ACTIVITY. Which lines below fall between the one containing "(0x01080002, .movp ⟨false, 0⟩" and the one containing "(0x01280004, .ldi ⟨false, 0⟩"? Repeat them exactly, counting both of those lines, and add nothing else.

[Stored items]
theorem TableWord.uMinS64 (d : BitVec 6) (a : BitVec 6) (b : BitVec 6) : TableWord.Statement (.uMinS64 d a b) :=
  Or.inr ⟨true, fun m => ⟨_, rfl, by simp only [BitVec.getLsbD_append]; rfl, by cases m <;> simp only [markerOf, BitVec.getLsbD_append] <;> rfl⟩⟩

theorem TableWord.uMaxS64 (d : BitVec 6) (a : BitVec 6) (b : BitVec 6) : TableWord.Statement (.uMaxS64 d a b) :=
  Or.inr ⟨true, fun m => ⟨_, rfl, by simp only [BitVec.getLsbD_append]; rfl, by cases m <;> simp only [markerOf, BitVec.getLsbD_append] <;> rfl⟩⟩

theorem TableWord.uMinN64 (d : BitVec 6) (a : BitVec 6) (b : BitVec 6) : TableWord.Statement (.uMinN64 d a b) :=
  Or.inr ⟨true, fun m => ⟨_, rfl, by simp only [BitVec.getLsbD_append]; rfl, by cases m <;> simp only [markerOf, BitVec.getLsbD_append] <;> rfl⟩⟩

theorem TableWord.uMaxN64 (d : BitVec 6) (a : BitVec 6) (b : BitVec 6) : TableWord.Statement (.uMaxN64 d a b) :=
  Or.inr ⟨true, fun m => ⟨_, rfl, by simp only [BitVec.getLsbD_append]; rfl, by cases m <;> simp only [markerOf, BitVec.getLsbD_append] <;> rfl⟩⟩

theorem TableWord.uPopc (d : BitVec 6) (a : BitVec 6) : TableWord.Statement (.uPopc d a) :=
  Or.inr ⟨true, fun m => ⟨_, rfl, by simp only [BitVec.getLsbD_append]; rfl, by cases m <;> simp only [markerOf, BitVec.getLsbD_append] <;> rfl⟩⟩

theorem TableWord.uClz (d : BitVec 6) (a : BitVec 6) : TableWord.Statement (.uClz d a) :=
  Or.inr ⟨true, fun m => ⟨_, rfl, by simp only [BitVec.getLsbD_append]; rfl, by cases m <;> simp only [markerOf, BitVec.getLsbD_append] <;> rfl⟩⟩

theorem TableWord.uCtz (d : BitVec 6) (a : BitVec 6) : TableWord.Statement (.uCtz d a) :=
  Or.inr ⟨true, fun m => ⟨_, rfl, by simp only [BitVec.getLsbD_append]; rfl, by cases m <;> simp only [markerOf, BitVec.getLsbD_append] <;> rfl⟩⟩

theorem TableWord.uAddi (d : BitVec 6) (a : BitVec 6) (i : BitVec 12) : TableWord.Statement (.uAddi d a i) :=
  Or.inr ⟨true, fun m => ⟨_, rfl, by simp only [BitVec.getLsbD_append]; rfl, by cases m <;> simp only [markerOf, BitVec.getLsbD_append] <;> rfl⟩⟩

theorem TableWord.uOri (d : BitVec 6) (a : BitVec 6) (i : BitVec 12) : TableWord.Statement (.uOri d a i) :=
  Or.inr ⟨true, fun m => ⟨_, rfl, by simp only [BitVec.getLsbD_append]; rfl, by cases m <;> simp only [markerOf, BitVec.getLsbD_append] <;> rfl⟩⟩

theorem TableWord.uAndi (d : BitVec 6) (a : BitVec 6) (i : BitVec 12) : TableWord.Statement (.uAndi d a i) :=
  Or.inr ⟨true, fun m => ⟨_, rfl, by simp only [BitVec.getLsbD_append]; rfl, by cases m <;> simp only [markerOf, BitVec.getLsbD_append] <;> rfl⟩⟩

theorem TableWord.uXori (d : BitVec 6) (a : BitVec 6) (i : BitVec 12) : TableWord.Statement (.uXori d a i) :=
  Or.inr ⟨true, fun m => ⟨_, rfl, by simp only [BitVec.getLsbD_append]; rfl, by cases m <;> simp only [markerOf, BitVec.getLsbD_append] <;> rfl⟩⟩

...

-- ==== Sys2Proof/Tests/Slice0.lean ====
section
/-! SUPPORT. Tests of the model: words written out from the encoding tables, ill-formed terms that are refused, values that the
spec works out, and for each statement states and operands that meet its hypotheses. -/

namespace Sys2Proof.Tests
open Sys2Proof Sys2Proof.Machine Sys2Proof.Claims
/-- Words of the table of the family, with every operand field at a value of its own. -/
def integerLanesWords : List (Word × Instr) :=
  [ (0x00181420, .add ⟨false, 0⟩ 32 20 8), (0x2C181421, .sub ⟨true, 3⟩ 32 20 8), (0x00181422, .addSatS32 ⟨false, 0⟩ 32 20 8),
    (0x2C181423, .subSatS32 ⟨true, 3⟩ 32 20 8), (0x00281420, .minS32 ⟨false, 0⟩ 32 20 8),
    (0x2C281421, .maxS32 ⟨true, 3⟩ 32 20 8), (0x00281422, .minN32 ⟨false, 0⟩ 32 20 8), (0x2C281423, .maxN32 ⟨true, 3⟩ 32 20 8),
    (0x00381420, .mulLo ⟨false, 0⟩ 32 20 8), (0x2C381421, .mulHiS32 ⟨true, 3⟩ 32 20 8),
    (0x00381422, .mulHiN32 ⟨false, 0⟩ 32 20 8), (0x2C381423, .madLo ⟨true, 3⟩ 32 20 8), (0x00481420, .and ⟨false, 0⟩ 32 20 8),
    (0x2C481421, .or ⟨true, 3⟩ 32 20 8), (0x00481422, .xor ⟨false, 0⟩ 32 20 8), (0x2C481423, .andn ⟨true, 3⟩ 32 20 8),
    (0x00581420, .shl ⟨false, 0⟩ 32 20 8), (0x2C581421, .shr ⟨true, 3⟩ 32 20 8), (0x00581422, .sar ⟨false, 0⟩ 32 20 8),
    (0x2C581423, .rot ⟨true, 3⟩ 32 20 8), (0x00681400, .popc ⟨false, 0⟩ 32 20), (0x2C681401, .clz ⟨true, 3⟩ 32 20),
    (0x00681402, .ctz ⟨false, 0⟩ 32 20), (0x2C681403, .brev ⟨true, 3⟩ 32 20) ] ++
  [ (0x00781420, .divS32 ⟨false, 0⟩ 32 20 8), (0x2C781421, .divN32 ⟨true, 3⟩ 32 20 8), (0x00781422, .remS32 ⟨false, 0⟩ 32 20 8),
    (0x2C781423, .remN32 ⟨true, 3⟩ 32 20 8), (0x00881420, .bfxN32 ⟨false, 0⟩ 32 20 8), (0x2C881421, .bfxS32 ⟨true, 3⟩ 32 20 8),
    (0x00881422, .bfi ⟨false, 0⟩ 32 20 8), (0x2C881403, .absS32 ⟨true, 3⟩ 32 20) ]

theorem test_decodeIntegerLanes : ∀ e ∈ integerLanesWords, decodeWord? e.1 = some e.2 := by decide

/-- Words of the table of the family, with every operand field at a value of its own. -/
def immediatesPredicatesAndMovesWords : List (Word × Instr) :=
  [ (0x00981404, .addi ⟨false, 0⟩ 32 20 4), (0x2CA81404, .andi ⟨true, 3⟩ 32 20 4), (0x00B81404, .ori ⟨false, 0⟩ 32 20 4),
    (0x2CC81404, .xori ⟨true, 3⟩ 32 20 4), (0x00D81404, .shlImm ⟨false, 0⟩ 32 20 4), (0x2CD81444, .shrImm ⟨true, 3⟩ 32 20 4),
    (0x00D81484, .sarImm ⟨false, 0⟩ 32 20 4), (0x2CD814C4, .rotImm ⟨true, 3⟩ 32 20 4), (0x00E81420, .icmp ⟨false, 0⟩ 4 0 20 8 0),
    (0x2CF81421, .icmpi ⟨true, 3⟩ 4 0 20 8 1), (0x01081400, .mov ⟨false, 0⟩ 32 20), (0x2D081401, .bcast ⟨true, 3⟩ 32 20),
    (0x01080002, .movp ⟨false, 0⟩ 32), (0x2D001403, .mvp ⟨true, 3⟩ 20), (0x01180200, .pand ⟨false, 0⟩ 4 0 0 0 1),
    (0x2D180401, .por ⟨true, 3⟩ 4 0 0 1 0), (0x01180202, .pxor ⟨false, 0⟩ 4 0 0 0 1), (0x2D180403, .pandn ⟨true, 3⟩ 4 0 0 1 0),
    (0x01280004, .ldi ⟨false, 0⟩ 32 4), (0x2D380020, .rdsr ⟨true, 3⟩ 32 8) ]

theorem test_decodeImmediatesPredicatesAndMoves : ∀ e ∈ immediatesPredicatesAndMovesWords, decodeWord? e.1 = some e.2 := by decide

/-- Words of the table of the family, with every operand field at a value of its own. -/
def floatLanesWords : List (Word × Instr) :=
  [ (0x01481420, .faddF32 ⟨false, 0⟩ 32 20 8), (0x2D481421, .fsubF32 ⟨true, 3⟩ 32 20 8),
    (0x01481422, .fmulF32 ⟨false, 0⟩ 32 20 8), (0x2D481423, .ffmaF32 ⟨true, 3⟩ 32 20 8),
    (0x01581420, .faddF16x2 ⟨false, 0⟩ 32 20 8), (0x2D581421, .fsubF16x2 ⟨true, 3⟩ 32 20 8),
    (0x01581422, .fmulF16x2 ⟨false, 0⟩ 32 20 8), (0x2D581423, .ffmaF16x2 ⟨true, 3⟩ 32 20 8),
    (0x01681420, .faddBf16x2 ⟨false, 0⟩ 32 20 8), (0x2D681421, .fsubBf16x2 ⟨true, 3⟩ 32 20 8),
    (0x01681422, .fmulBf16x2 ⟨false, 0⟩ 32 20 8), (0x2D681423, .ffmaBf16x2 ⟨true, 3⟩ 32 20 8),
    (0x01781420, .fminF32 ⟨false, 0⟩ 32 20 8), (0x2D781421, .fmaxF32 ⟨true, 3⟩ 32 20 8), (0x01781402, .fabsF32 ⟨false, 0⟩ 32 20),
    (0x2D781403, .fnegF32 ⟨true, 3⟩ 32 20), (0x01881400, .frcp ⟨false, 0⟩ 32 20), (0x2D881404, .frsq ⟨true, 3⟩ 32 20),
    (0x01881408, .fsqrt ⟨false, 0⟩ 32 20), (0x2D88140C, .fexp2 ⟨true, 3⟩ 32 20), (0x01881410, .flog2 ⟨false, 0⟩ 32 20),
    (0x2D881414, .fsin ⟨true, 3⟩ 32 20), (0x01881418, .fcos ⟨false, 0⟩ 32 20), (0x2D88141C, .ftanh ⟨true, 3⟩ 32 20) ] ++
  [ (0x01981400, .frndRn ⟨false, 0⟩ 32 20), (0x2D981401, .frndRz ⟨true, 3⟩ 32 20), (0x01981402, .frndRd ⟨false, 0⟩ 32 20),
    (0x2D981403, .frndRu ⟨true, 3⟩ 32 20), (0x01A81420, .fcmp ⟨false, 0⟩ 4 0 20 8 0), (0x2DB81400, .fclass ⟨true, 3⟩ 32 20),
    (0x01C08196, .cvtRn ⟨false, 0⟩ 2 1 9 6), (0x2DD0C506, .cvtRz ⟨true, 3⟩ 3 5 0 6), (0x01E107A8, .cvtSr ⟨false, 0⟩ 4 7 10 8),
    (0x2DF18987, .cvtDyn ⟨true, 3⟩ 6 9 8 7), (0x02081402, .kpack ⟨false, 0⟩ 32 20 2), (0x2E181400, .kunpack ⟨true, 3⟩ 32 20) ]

--

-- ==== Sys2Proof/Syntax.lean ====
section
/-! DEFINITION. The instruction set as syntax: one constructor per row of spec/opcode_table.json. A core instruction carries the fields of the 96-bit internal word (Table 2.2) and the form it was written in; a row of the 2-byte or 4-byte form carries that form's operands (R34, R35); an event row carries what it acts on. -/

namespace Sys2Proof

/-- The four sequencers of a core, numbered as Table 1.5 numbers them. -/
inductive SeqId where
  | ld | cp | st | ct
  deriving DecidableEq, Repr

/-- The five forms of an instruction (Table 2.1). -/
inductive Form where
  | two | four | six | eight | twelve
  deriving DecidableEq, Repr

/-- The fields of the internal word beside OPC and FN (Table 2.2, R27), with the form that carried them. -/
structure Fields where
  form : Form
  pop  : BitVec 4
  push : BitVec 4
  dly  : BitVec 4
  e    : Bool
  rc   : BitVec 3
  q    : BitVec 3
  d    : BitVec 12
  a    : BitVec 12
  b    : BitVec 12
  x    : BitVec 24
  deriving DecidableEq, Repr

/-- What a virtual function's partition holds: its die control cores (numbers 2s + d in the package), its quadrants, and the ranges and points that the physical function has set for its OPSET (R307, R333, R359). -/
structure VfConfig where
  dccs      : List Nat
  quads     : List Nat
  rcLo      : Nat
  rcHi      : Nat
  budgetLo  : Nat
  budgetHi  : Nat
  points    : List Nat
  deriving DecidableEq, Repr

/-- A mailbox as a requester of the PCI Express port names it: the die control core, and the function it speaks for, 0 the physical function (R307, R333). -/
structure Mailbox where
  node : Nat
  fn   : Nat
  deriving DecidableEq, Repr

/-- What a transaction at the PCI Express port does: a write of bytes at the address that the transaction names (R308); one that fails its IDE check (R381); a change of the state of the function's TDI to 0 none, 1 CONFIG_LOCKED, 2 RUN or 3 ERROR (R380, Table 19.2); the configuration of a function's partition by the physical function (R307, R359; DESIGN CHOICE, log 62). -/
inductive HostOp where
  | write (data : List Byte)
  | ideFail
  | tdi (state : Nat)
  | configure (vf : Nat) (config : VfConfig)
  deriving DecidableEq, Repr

THE ANSWER.
    (0x01080002, .movp ⟨false, 0⟩ 32), (0x2D001403, .mvp ⟨true, 3⟩ 20), (0x01180200, .pand ⟨false, 0⟩ 4 0 0 0 1),
    (0x2D180401, .por ⟨true, 3⟩ 4 0 0 1 0), (0x01180202, .pxor ⟨false, 0⟩ 4 0 0 0 1), (0x2D180403, .pandn ⟨true, 3⟩ 4 0 0 1 0),
    (0x01280004, .ldi ⟨false, 0⟩ 32 4), (0x2D380020, .rdsr ⟨true, 3⟩ 32 8) ]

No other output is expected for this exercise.